START Input data

theorem keeps_execVredSum (hK : Closed T K) (b : Fin 256) (s : State) (hT : ∀ p, touchExecVredSum p = true → T p =
    true) (hks : Has K s) : HasRes K (execVredSum b s) := by
  unfold execVredSum
  try dsimp only
  repeat' first
    | exact fun p hp => hT p hp
    | intro _
    | with_reducible assumption
    | with_reducible exact hks
    | with_reducible apply HasRes.next
    | with_reducible apply HasRes.ite
    | with_reducible apply Has.ite
    | with_reducible apply keeps_runVector
    | dsimp only
    | split

def touchExecVredSumsq (p : Option Reg) : Bool := touchRunVector p

theorem keeps_execVredSumsq (hK : Closed T K) (b : Fin 256) (s : State) (hT : ∀ p, touchExecVredSumsq p = true → T p =
    true) (hks : Has K s) : HasRes K (execVredSumsq b s) := by
  unfold execVredSumsq
  try dsimp only
  repeat' first
    | exact fun p hp => hT p hp
    | intro _
    | with_reducible assumption
    | with_reducible exact hks
    | with_reducible apply HasRes.next
    | with_reducible apply HasRes.ite
    | with_reducible apply Has.ite
    | with_reducible apply keeps_runVector
    | dsimp only
    | split

def touchExecVredDot (p : Option Reg) : Bool := touchRunVector p

theorem keeps_execVredDot (hK : Closed T K) (b : Fin 256) (s : State) (hT : ∀ p, touchExecVredDot p = true → T p =
    true) (hks : Has K s) : HasRes K (execVredDot b s) := by
  unfold execVredDot
  try dsimp only
  repeat' first
    | exact fun p hp => hT p hp
    | intro _
    | with_reducible assumption
    | with_reducible exact hks
    | with_reducible apply HasRes.next
    | with_reducible apply HasRes.ite
    | with_reducible apply Has.ite
    | with_reducible apply keeps_runVector
    | dsimp only
    | split

def touchExecVredMax (p : Option Reg) : Bool := touchRunVector p

theorem keeps_execVredMax (hK : Closed T K) (b : Fin 256) (s : State) (hT : ∀ p, touchExecVredMax p = true → T p =
    true) (hks : Has K s) : HasRes K (execVredMax b s) := by
  unfold execVredMax
  try dsimp only
  repeat' first
    | exact fun p hp => hT p hp
    | intro _
    | with_reducible assumption
    | with_reducible exact hks
    | with_reducible apply HasRes.next
    | with_reducible apply HasRes.ite
    | with_reducible apply Has.ite
    | with_reducible apply keeps_runVector
    | dsimp only
    | split

def touchExecVredMin (p : Option Reg) : Bool := touchRunVector p

theorem keeps_execVredMin (hK : Closed T K) (b : Fin 256) (s : State) (hT : ∀ p, touchExecVredMin p = true → T p =
    true) (hks : Has K s) : HasRes K (execVredMin b s) := by
  unfold execVredMin
  try dsimp only
  repeat' first
    | exact fun p hp => hT p hp
    | intro _
    | with_reducible assumption
    | with_reducible exact hks
    | with_reducible apply HasRes.next
    | with_reducible apply HasRes.ite
    | with_reducible apply Has.ite
    | with_reducible apply keeps_runVector
    | dsimp only
    | split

END Input data

# Assigned task:
From the listing above, return each line with the word "unfold".

# Exercise result:
  unfold execVredSum
  unfold execVredSumsq
  unfold execVredDot
  unfold execVredMax
  unfold execVredMin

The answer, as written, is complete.